ФУНГИ. Отличная идея: все на исповедь! Кто первый с признаниями? Писатель уже кое в чем признался.
ДЕПУТАТ. Признаюсь, что на днях проехал на красный свет – и тем самым привлек внимание поста ДПС. Признаюсь также, что часто езжу на красный свет. Обычно мне достаточно предъявить депутатское удостоверение – и меня отпускают. А тут не сработало. Всё дело в том, что у меня обнаружили температуру. Красный свет бы мне, конечно, простили. Но температуру – никогда. «Слышите: никогда!» – так мне сказали на посту ДПС. Я спросил, введен ли температурный режим, и они ответили: «Жесткий: пандемия». Они были очень взволнованы и предложили мне следовать за ними. Я проследовал – и вот, господа, я здесь!
СЕСТРА. Что ж, информация заслуживает внимания, хотя изложена она слишком схематично. Мне кажется, мы должны более тщательно восстановить ход событий. Насытить схему бытием, дать ее, что называется, в 3D. Когда человек уходит, нужно, чтобы после него оставался хотя бы текст. Но текст должен быть хорошим, понимаете? Писатель, ваша помощь здесь будет неоценима.

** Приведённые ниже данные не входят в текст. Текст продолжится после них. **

-- ==== Sys2Proof/Tests/Slice0.lean ====
section
/-! SUPPORT. The model's own tests: decoding of words written out from 30_encoding.md, the well-formedness checks refusing
ill-formed terms, single steps against 95_test_vectors.md, and for each statement with hypotheses a state that meets them
all (`witness_…`). -/

namespace Sys2Proof.Tests

open Sys2Proof.Machine

set_option synthInstance.maxSize 1000

/-! ### Helpers -/

/-- The outcome is a next state with this property. -/
def nextIs (o : Host.Outcome State Fault Refusal) (p : State → Bool) : Bool :=
  match o with
  | .next t => p t
  | .fault _ => false
  | .refused _ => false

/-- The outcome is this fault. -/
def faultIs (o : Host.Outcome State Fault Refusal) (f : Fault) : Bool :=
  match o with
  | .fault g => g == f
  | .next _ => false
  | .refused _ => false

/-- The outcome is this refusal. -/
def refusalIs (o : Host.Outcome State Fault Refusal) (r : Refusal) : Bool :=
  match o with
  | .refused q => q == r
  | .next _ => false
  | .fault _ => false

/-- The next state of an outcome that has one. -/
def after (s : State) (o : Host.Outcome State Fault Refusal) : State :=
  match o with
  | .next t => t
  | .fault _ => s
  | .refused _ => s

/-- An idle machine with 64 bytes of storage, capacity 16 and three bytes written. -/
def idle : State :=
  { State.reset with
    cfg := ⟨64, 0x1000, 0x2000⟩, buf := [(0, 0x30), (1, 0x05), (2, 0x68)], regs := { Regs.reset with cap := 16, length := 3 } }

/-- The same with a deadline supplied. -/
def timed : State := { idle with regs := { idle.regs with hasDeadline := true, dlToken := 0xABCD } }

/-- Turns and answers. -/
def turn (t : Turn) (s : State) : State := { s with turns := [t] }
def answer (a : Answer) (s : State) : State := { s with xportAnswers := [a] }

/-- A command issued, and then waiting for its first answer. -/
def issued (i : Instr) (s : State) : State := after s (exec i s)
def waiting (i : Instr) (s : State) : State := after s (step (issued i s))

/-- Two payload bytes of five received, the other three asked for. -/
def paying : State :=
  { issued .readPacket idle with
    regs := { (issued .readPacket idle).regs with xferCount := 2, lenValue := 5 }
    eng := { (issued .readPacket idle).eng with
      phase := .rpPay, wait := .xport, v := 5, off := 2, got := 2, req := ⟨.read, 3, unbounded, []⟩ } }

/-! ### Decoding: words written out bit by bit, RSVD then OPCODE (R80, R82; X-1 to X-5) -/

theorem test_decode_len_decode : decode 0b0000000000000000000000000000_0001 = .ok .lenDecode := by decide
theorem test_decode_len_encode : decode 0b0000000000000000000000000000_0010 = .ok .lenEncode := by decide
theorem test_decode_hdr_unpack : decode 0b0000000000000000000000000000_0011 = .ok .hdrUnpack := by decide
theorem test_decode_hdr_pack : decode 0b0000000000000000000000000000_0100 = .ok .hdrPack := by decide
theorem test_decode_read_packet : decode 0b0000000000000000000000000000_0101 = .ok .readPacket := by decide
theorem test_decode_send_packet : decode 0b0000000000000000000000000000_0110 = .ok .sendPacket := by decide
theorem test_decode_reserved_opcodes :
    decode 0b0000000000000000000000000000_0000 = .error .reservedOpcode ∧
    decode 0b0000000000000000000000000000_0111 = .error .reservedOpcode ∧
    decode 0b0000000000000000000000000000_1111 = .error .reservedOpcode := by decide
theorem test_decode_reserved_bits :
    decode 0b0000000000000000000000000001_0001 = .error .reservedBits ∧
    decode 0b1000000000000000000000000000_0001 = .error .reservedBits := by decide
theorem test_decode_table_word : decodeTableWord 32 5 = some .readPacket ∧ decodeTableWord 32 7 = none := by decide

/-! ### Well-formedness: a term each check refuses -/

theorem test_wf_rsvd : Cmd32.rsvdZero 0x00000015 = false ∧ Cmd32.wf 0x00000015 = false := by decide
theorem test_wf_opcode :
    Cmd32.opcodeAssigned 0 = false ∧ Cmd32.opcodeAssigned 7 = false ∧ Cmd32.wf 0x0000000F = false := by decide
theorem test_wf_good_word : Cmd32.wf 0x00000006 = true := by decide
theorem test_wf_config : Config.wf ⟨0, 0, 256⟩ = false ∧ Config.wf ⟨1, 0, 256⟩ = true := by decide
theorem test_wf_register_size : HostAccess.wf (.regRead 0x04 2) = false ∧ HostAccess.wf (.regWrite 0x04 8 0) = false := by
  decide
theorem test_wf_register_alignment :
    HostAccess.wf (.regRead 0x06 4) = false ∧ HostAccess.wf (.regWrite 0x05 4 0) = false := by decide
theorem test_wf_answer : Answer.wf .read ⟨.ok, 2, 0, [1]⟩ = false ∧ Answer.wf .write ⟨.ok, 2, 0, []⟩ = true := by decide
/-- R90, R91: the DIR bit and the ST field. -/
theorem test_port_encodings :
    Dir.bit .read = 0 ∧ Dir.bit .write = 1 ∧ AnswerStatus.ofBits 0 = .ok ∧ AnswerStatus.ofBits 1 = .err ∧
    AnswerStatus.ofBits 2 = .tmo ∧ AnswerStatus.ofBits 3 = .cls := by decide
/-- R77: an access's place in the Host's address space, and the ends of the two windows. -/
theorem test_host_addresses :
    (HostAccess.regRead 0x24 4).addr idle.cfg = 0x1024 ∧ (HostAccess.bufWrite 3 0).addr idle.cfg = 0x2003 ∧
    regOffset idle.cfg 0x10FF = some 0xFF ∧ regOffset idle.cfg 0x1100 = none ∧ regOffset idle.cfg 0x0FFF = none ∧
    bufIndex idle.cfg 0x203F = some 63 ∧ bufIndex idle.cfg 0x2040 = none := by decide
theorem test_wf_memory : ¬ Memory.wf [(1, 0), (0, 0)] ∧ ¬ Memory.wf [(1, 0), (1, 5)] ∧ Memory.wf State.reset.buf := by
  decide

ДОКТОР. По такому скупому рассказу вы уже ничего не восстановите. Вы выпускаете в море шпроты из банки и уверены, что они поплывут.

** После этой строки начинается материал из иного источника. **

-- ==== Sys2Proof/Machine/Crc.lean ====
section
/-! DEFINITION. The operations on the CRC engine: CRC_INIT, CRC_STEP (40_crc.md). -/

namespace Sys2Proof.Machine

/-- CRC_INIT (40_crc.md R104). -/
def execCrcInit (s : State) : Host.Outcome State Fault Refusal :=
  .next (complete { s with crcAcc := Config.crcInitValue })

/-- CRC_STEP d (40_crc.md R105). -/
def execCrcStep (d : Byte) (s : State) : Host.Outcome State Fault Refusal :=
  .next (complete { s with crcAcc := crcNext s.crcAcc d })

end Sys2Proof.Machine
end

СЕСТРА. Но разве не этим занимается литература? И разве иначе мы сможем понять жизнь этих рыб? А главное – запомнить ее. Фунги будет изображать сотрудника ДПС, Депутат – Депутата. Поехали!
ДЕПУТАТ. Мчусь – скорость под двести.
ПИСАТЕЛЬ. Что вы испытываете?
ДЕПУТАТ. Упоение скоростью!
ПИСАТЕЛЬ. Еще!
ДЕПУТАТ. Плевать я хотел на всех сотрудников ДПС!
ПИСАТЕЛЬ. Еще!
ДЕПУТАТ. Я на свете один такой крутой! И даже просто – я на свете один!

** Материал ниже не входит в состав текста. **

-- ==== Sys2Proof/Machine/Register.lean ====
section
/-! DEFINITION. The register operations: READ_REG, WRITE_REG (41_transaction.md). -/

namespace Sys2Proof.Machine

/-- READ_REG r (41_transaction.md R130). -/
def execReadReg (r : Byte) (s : State) : Host.Outcome State Fault Refusal :=
  (transaction (.readReg r) s.params.cmdRead r .keep 3 s).andThen keepResult

/-- WRITE_REG r, d (41_transaction.md R131): the received bytes are not consulted. -/
def execWriteReg (r d : Byte) (s : State) : Host.Outcome State Fault Refusal :=
  (transaction (.writeReg r d) s.params.cmdWrite r (.put d) 3 s).andThen fun _ t => complete t

end Sys2Proof.Machine
end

СЕСТРА. Вы видите светофор.
ДЕПУТАТ. Я вижу светофор!
ПИСАТЕЛЬ. А мы – не видим! Мы – не видим! Описывайте!
ДЕПУТАТ. Впереди – красный свет. Он растекается по горизонту заревом заката, он занимает собой всё небо!
ПИСАТЕЛЬ. Фунги – вступаете. Соблюдаете спокойствие. Вы таких, как он, на завтрак едите.
ФУНГИ. Ну, разумеется, этот красный свет видели и мы на посту ДПС. Как видели и машину Депутата – и понимали, что по своей воле он не сбросит скорость. В его глазах не было ничего, кроме презрения к правилам дорожного движения. «Он что – больной?» – спросил меня напарник. «Сейчас проверим», – ответил я.
ДЕПУТАТ. Остановив меня, полицейские предложили мне померить температуру. «38 и 6», – сказали они хором. Я показал им депутатское удостоверение, они удостоверились, но один из них сказал: «В таком состоянии вы не можете следовать туда, куда хотели».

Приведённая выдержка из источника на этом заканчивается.